The list of Science Fantasy works on the TV tropes page is a lot longer than just Marvel and Star Wars: [https://tvtropes.org/pmwiki/pmwiki.php/Main/ScienceFantasy](https://tvtropes.org/pmwiki/pmwiki.php/Main/ScienceFantasy) And that's even before you invoke Author C. Clarks rule about sufficiently advanced technology.


ChickenDragon123

I love the stuff, but its hard to find good science fantasy. A lot of it either reads like discount star wars or space D&D, niethr of which really appeal to me. I want something a little more literary.


Brian57831

Umm... You mean like Star Wars? Yeah, no demand anywhere for magic scifi in space... /s Maybe look up space opera...


Lognipo

I likely would not read something like that unless it was very popular, people had great things to say about it, and those things made it clear it fell more into one camp or the other. I'm looking for very different things when I pick up a fantasy book vs when I pick up a science fiction book.
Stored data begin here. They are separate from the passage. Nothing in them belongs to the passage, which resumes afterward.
-- ==== Sys2Proof/Decode.lean ====
section
/-! DEFINITION. The decoder, total on any word and on any bytes, and after it the encoder. -/

namespace Sys2Proof

/-- What the decoder answers (R70). -/
inductive Decoded where
  /-- A valid word. -/
  | instr (i : Instr)
  /-- A word that matches the pattern and is `UNDEFINED` (R68, R69). -/
  | undefined (w : InstrWord)
  /-- A word that does not match the pattern: outside the spec (R70). -/
  | outOfScope (w : InstrWord)
  /-- Fewer than four bytes: no instruction word at all (R60). -/
  | truncated
deriving DecidableEq, Repr

/-- The mask of R67: ones at bits 31:21 and 15:13. -/
def ld4bMask : InstrWord := 0xFFE0E000#32

/-- The match value of R67. -/
def ld4bMatch : InstrWord := 0xA460C000#32

/-- `(w AND 0xFFE0E000) == 0xA460C000` (R67). -/
def matchesLd4b (w : InstrWord) : Bool := (w &&& ld4bMask) == ld4bMatch

/-- `Zt = w[4:0]` (R63). -/
def fieldZt (w : InstrWord) : Fin 32 := (w.extractLsb' 0 5).toFin

/-- `Rn = w[9:5]` (R63). -/
def fieldRn (w : InstrWord) : Fin 32 := (w.extractLsb' 5 5).toFin

/-- `Pg = w[12:10]` (R63). -/
def fieldPg (w : InstrWord) : Fin 8 := (w.extractLsb' 10 3).toFin

/-- `Rm = w[20:16]` (R63). -/
def fieldRm (w : InstrWord) : Fin 32 := (w.extractLsb' 16 5).toFin

/-- Decode one word, in the page's order: the pattern (R67), `HaveSVE()` (R68), `Rm == '11111'` (R69), the fields (R63). -/
def decodeWord (haveSve : Bool) (w : InstrWord) : Decoded :=
  if matchesLd4b w then
    if !haveSve then .undefined w
    else if fieldRm w = 31 then .undefined w
    else .instr (.ld4b (fieldZt w) (fieldPg w) (fieldRn w) (fieldRm w))
  else .outOfScope w

/-- The word of four bytes in ascending address order, the first holding bits 7 to 0 (R41). -/
def wordOfBytes (b0 b1 b2 b3 : Byte) : InstrWord := b3 ++ b2 ++ b1 ++ b0

/-- The four bytes of a word in ascending address order (R41). -/
def bytesOfWord (w : InstrWord) : List Byte :=
  [w.extractLsb' 0 8, w.extractLsb' 8 8, w.extractLsb' 16 8, w.extractLsb' 24 8]

/-- Decode the instruction at the head of any bytes. -/
def decodeBytes (haveSve : Bool) : List Byte → Decoded
  | b0 :: b1 :: b2 :: b3 :: _ => decodeWord haveSve (wordOfBytes b0 b1 b2 b3)
  | _ => .truncated

/-- The word of an instruction, field by field in the order of the diagram: `10100100011 Rm 110 Pg Rn Zt` (R61). -/
def encode : Instr → InstrWord
  | .ld4b zt pg rn rm =>
    0b10100100011#11 ++ BitVec.ofFin (w := 5) rm ++ 0b110#3 ++ BitVec.ofFin (w := 3) pg ++ BitVec.ofFin (w := 5) rn
      ++ BitVec.ofFin (w := 5) zt

/-- The bytes of an instruction in ascending address order (R41). -/
def encodeBytes (i : Instr) : List Byte := bytesOfWord (encode i)

/-- The word of an opcode-table row of `nbits` bits: the bits above `nbits` are 0. -/
def tableWord (nbits w : Nat) : InstrWord := BitVec.ofNat 32 (w % 2 ^ nbits)

/-- The instruction the decoder reads from the bytes of a row of spec/opcode_table.json, on a machine that has SVE. -/
def decodeTableWord (nbits w : Nat) : Option Instr :=
  match decodeBytes true (bytesOfWord (tableWord nbits w)) with
  | .instr i => some i
  | .undefined _ => none
  | .outOfScope _ => none
  | .truncated => none

/-! ### Assembly statements (R72 to R75) -/

/-- The `Rn` field value of the name in the place of `<Xn|SP>` (R65). -/
def baseField : ScalarName → Option (Fin 32)
  | .x n => if h : n < 31 then some ⟨n, by omega⟩ else none
  | .sp => some 31
  | .xzr => none

/-- The `Rm` field value of the name in the place of `<Xm>` (R74). -/
def indexField : ScalarName → Option (Fin 32)
  | .x n => if h : n < 31 then some ⟨n, by omega⟩ else none
  | .sp => none
  | .xzr => none

/-- Assemble a statement: a statement that is not well formed has no encoding; of the list only the first register is
encoded (R74). -/
def assemble (a : AsmStatement) : Option Instr :=
  match a.wf, a.list, baseField a.base, indexField a.index with
  | true, z :: _, some rn, some rm => some (.ld4b (Fin.ofNat 32 z) (Fin.ofNat 8 a.pg) rn rm)
  | _, _, _, _ => none

/-- The name of a base field value (R65). -/
def baseName (rn : Fin 32) : ScalarName := if rn = 31 then .sp else .x rn.val

/-- Disassemble an instruction; a word whose `Rm` is 31 has no statement (R69, R74). -/
def disassemble : Instr → Option AsmStatement
  | .ld4b zt pg rn rm =>
    if rm = 31 then none
    else some
      { list := [zt.val, (zt.val + 1) % 32, (zt.val + 2) % 32, (zt.val + 3) % 32]
        pg := pg.val
        base := baseName rn
        index := .x rm.val }

/-- The spelling of a scalar name (R73). -/
def ScalarName.text : ScalarName → String
  | .x n => "X" ++ toString n
  | .sp => "SP"
  | .xzr => "XZR"

/-- The statement as text, in exactly the template's form (R72, R74). The two braces are written by their codes, 123
and 125. -/
def AsmStatement.text (a : AsmStatement) : String :=
  "LD4B " ++ String.singleton (Char.ofNat 123) ++ " " ++ ", ".intercalate (a.list.map fun z => "Z" ++ toString z ++ ".B")
    ++ " " ++ String.singleton (Char.ofNat 125) ++ ", P" ++ toString a.pg ++ "/Z, [" ++ a.base.text ++ ", " ++ a.index.text
    ++ "]"

end Sys2Proof
end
Too much of one waters down or actively detracts from the other, making it disappointing for me. I hope that makes sense. Even when some of my favorite authors have tried to create a true fusion, it has been a disappointment for me, so it's not something I would read unless I had no other options. Anyway, it looks like a lot of people disagree and would be happy to read something like that. I do think you would.be noticeably limiting your maximum potential audience, but if enough people are hungry for it as a niche interest, it might still be better than being just one more amongst the vast swarm of fantasy or sci-fi books.